Assim como acontece com os cultos e grimórios ficcionais de Lovecraft, os magos do caos se recusam a aceitar qualquer forma de hierarquia, simbolismo e vieses monoteístas do esoterismo tradicional. Como a maioria dos magos do caos, o ocultista britânico Peter Carroll gravita em direção às Trevas, não porque ele deseja uma simples inversão satânica do cristianismo, mas porque ele busca pelo núcleo amoral e xamânico da experiência mágica – um núcleo que Lovecraft evoca com suas orgias de ritmos, tambores, cantos guturais e cornetas estridentes. Ao mesmo tempo, os magos do Caos, como Carroll, também sondam a ciência estranha da física quântica, teoria da complexidade e prometeísmo eletrônico. Alguns magos negros acabam sendo consumidos pelas forças atávicas que liberaram ou se tornam viciados na imagem do anti-herói satânico. Mas o mago mais sofisticado adota um modo equilibrado de existencialismo gnóstico que questiona todos os construtos, enquanto rejeita tanto o conforto frio da razão e do ceticismo quanto o suicídio nihilista, um xamã pragmático e empírico que consegue entrar em sintonia tanto com o materialismo cabeça dura de Lovecraft quanto com seus horrores.

O primeiro ocultista que realmente pôs em prática essas noções foi Aleister Crowley, que destruiu os receptáculos da tradição oculta ao mesmo tempo em que, criativamente, extendia o reino sombrio da magia para o século XX. Com sua imagem extravagenta, textos malandros e sua famosa Lei de Thelema (“Faze o que tu queres deverá ser o todo da lei”), Crowley questionou as certezas esotéricas de revelações “verdadeiras” e linhagens “legítimas” e foi o primeiro mago que deu para o antinomionismo oculto um toque decididamente nietzschiano.
Irrestrita, esta vontade oculta de potência pode facilmente se degenerar em um elitismo impiedoso, e as dimensões fascistas e racistas do ocultismo do século XX e do próprio Lovecraft não deve ser esquecido. Mas esta vontade criativa e auto geradora é expressa de forma mais exuberante como uma Vontade de Arte.
De muitas maneiras, o ocultismo fin de siècle, que explodiu durante o tempo de Crowley foi um esoterismo essencialmente estético. Um bom número de magos do século XIX que nos inspiram hoje são os grandes poetas, pintores e escritores do Simbolismo e Romantismo Decadente, muitos deles curiosos ou adeptos do Satanismo, do Rosacrucianismo e das sociedades herméticas. A Ordem Hermética da Aurora Dourada foi infundida com pretensões artísticas.

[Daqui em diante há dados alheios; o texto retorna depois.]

/-- TIER_IMAGE_BASE.ADDR (R203). -/
def F.TIER_IMAGE_BASE_ADDR : Field := ⟨.TIER_IMAGE_BASE, 63, 0, .WL⟩

/-- FLASH_CFG.OP_PCT (R231). -/
def F.FLASH_CFG_OP_PCT : Field := ⟨.FLASH_CFG, 39, 32, .WL⟩
/-- FLASH_CFG.DEFER (R231). -/
def F.FLASH_CFG_DEFER : Field := ⟨.FLASH_CFG, 31, 31, .WL⟩
/-- FLASH_CFG.IFACE (R231). -/
def F.FLASH_CFG_IFACE : Field := ⟨.FLASH_CFG, 19, 18, .WL⟩
/-- FLASH_CFG.MAX_RATE (R231). -/
def F.FLASH_CFG_MAX_RATE : Field := ⟨.FLASH_CFG, 15, 8, .WL⟩
/-- FLASH_CFG.CE_M1 (R231). -/
def F.FLASH_CFG_CE_M1 : Field := ⟨.FLASH_CFG, 4, 2, .WL⟩
/-- FLASH_CFG.LUN_M1 (R231). -/
def F.FLASH_CFG_LUN_M1 : Field := ⟨.FLASH_CFG, 1, 0, .WL⟩

/-- FLASH_AREA.DRAIN_BLOCKS (R232). -/
def F.FLASH_AREA_DRAIN_BLOCKS : Field := ⟨.FLASH_AREA, 15, 0, .WL⟩

/-- FLASH_MAP_BASE.ADDR (R232). -/
def F.FLASH_MAP_BASE_ADDR : Field := ⟨.FLASH_MAP_BASE, 63, 0, .WL⟩

/-- FLASH_PATROL.PERIOD_DAYS (R233). -/
def F.FLASH_PATROL_PERIOD_DAYS : Field := ⟨.FLASH_PATROL, 23, 16, .SL⟩
/-- FLASH_PATROL.REFRESH_BITS (R233). -/
def F.FLASH_PATROL_REFRESH_BITS : Field := ⟨.FLASH_PATROL, 15, 8, .SL⟩
/-- FLASH_PATROL.RETRY_REFRESH (R233). -/
def F.FLASH_PATROL_RETRY_REFRESH : Field := ⟨.FLASH_PATROL, 7, 4, .SL⟩

/-- FLASH_REFRESH.AGE_DAYS (R234). -/
def F.FLASH_REFRESH_AGE_DAYS : Field := ⟨.FLASH_REFRESH, 31, 16, .SL⟩
/-- FLASH_REFRESH.DISTURB_K (R234). -/
def F.FLASH_REFRESH_DISTURB_K : Field := ⟨.FLASH_REFRESH, 15, 0, .SL⟩

/-- FLASH_RT_ENV.ENABLE (R235). -/
def F.FLASH_RT_ENV_ENABLE : Field := ⟨.FLASH_RT_ENV, 8, 8, .SL⟩
/-- FLASH_RT_ENV.MAX_START (R235). -/
def F.FLASH_RT_ENV_MAX_START : Field := ⟨.FLASH_RT_ENV, 3, 0, .SL⟩

/-- FLASH_DIE_RULE.WINDOW_H (R236). -/
def F.FLASH_DIE_RULE_WINDOW_H : Field := ⟨.FLASH_DIE_RULE, 31, 16, .WL⟩
/-- FLASH_DIE_RULE.RETRIES (R236). -/
def F.FLASH_DIE_RULE_RETRIES : Field := ⟨.FLASH_DIE_RULE, 3, 0, .WL⟩

/-- FLASH_RATE.REBUILD_READ (R237). -/
def F.FLASH_RATE_REBUILD_READ : Field := ⟨.FLASH_RATE, 23, 12, .SL⟩
/-- FLASH_RATE.HOUSE_WRITE (R237). -/
def F.FLASH_RATE_HOUSE_WRITE : Field := ⟨.FLASH_RATE, 11, 0, .SL⟩

/-- FLASH_GC.START (R237). -/
def F.FLASH_GC_START : Field := ⟨.FLASH_GC, 15, 8, .SL⟩
/-- FLASH_GC.URGENT (R237). -/
def F.FLASH_GC_URGENT : Field := ⟨.FLASH_GC, 7, 0, .SL⟩

/-- FLASH_STATUS.FREE_PCT (R238). -/
def F.FLASH_STATUS_FREE_PCT : Field := ⟨.FLASH_STATUS, 23, 16, .RO⟩
/-- FLASH_STATUS.CATCHUP (R238). -/
def F.FLASH_STATUS_CATCHUP : Field := ⟨.FLASH_STATUS, 8, 8, .RO⟩

/-- FLASH_LUN_STATUS.STATE (R238). -/
def F.FLASH_LUN_STATUS_STATE : Field := ⟨.FLASH_LUN_STATUS, 31, 30, .RO⟩
/-- FLASH_LUN_STATUS.GROWN_BAD (R238). -/
def F.FLASH_LUN_STATUS_GROWN_BAD : Field := ⟨.FLASH_LUN_STATUS, 23, 0, .RO⟩

/-- NMU_SUBMIT.DESC_ADDR (R259). -/
def F.NMU_SUBMIT_DESC_ADDR : Field := ⟨.NMU_SUBMIT, 47, 6, .RW⟩

/-- NMU_STATUS.REJECT_REASON (R260). -/
def F.NMU_STATUS_REJECT_REASON : Field := ⟨.NMU_STATUS, 31, 24, .RO⟩
/-- NMU_STATUS.QUEUED (R260). -/
def F.NMU_STATUS_QUEUED : Field := ⟨.NMU_STATUS, 8, 0, .RO⟩

/-- NMU_POOL.FRAMES (R263). -/
def F.NMU_POOL_FRAMES : Field := ⟨.NMU_POOL, 51, 32, .WL⟩
/-- NMU_POOL.BASE (R263). -/
def F.NMU_POOL_BASE : Field := ⟨.NMU_POOL, 19, 0, .WL⟩

/-- NMU_SHARE.SHARE (R264). -/
def F.NMU_SHARE_SHARE : Field := ⟨.NMU_SHARE, 3, 0, .SL⟩

/-- NMU_DIFF_GATE.PRESTART (R264). -/
def F.NMU_DIFF_GATE_PRESTART : Field := ⟨.NMU_DIFF_GATE, 8, 8, .RO⟩
/-- NMU_DIFF_GATE.OPEN (R264). -/
def F.NMU_DIFF_GATE_OPEN : Field := ⟨.NMU_DIFF_GATE, 7, 0, .RW⟩

/-- NMU_STACK.POOL_FREE (R261). -/
def F.NMU_STACK_POOL_FREE : Field := ⟨.NMU_STACK, 51, 32, .RO⟩
/-- NMU_STACK.PIECES (R261). -/
def F.NMU_STACK_PIECES : Field := ⟨.NMU_STACK, 22, 16, .RO⟩
/-- NMU_STACK.COW_ARMED (R261). -/
def F.NMU_STACK_COW_ARMED : Field := ⟨.NMU_STACK, 1, 1, .RO⟩
/-- NMU_STACK.RDY (R261). -/
def F.NMU_STACK_RDY : Field := ⟨.NMU_STACK, 0, 0, .RO⟩

/-- NMU_COW.ARMED (R262). -/
def F.NMU_COW_ARMED : Field := ⟨.NMU_COW, 63, 63, .RO⟩
/-- NMU_COW.LIMIT (R262). -/
def F.NMU_COW_LIMIT : Field := ⟨.NMU_COW, 47, 24, .RO⟩
/-- NMU_COW.FRONTIER (R262). -/
def F.NMU_COW_FRONTIER : Field := ⟨.NMU_COW, 23, 0, .RO⟩

/-- CKPT_SCHED.INTERVAL (R289). -/
def F.CKPT_SCHED_INTERVAL : Field := ⟨.CKPT_SCHED, 63, 48, .WL⟩
/-- CKPT_SCHED.PHASE (R289). -/
def F.CKPT_SCHED_PHASE : Field := ⟨.CKPT_SCHED, 47, 32, .WL⟩
/-- CKPT_SCHED.CAPTURE_US (R289). -/
def F.CKPT_SCHED_CAPTURE_US : Field := ⟨.CKPT_SCHED, 7, 0, .WL⟩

Arthur Machen membro da Golden Dawn e escritor de literatura fantástica foi um das mais fortes influências de Lovecraft.
Mas foi Austin Osman Spare quem dissolveu de forma definitiva a fronteira entre a arte e a magia. Apesar de trabalhar de forma independente dos surrealistas, Spare também baseou sua arte nas erupções sinistras e autônomas de material do “subconsciente”, embora em um contexto mais abertamente teúrgico. Os magos do caos de hoje tem em Spare sua maior influência e seus ritos Lovecraftianos expressam essa dissolução que é simultaneamente criativa e niilista.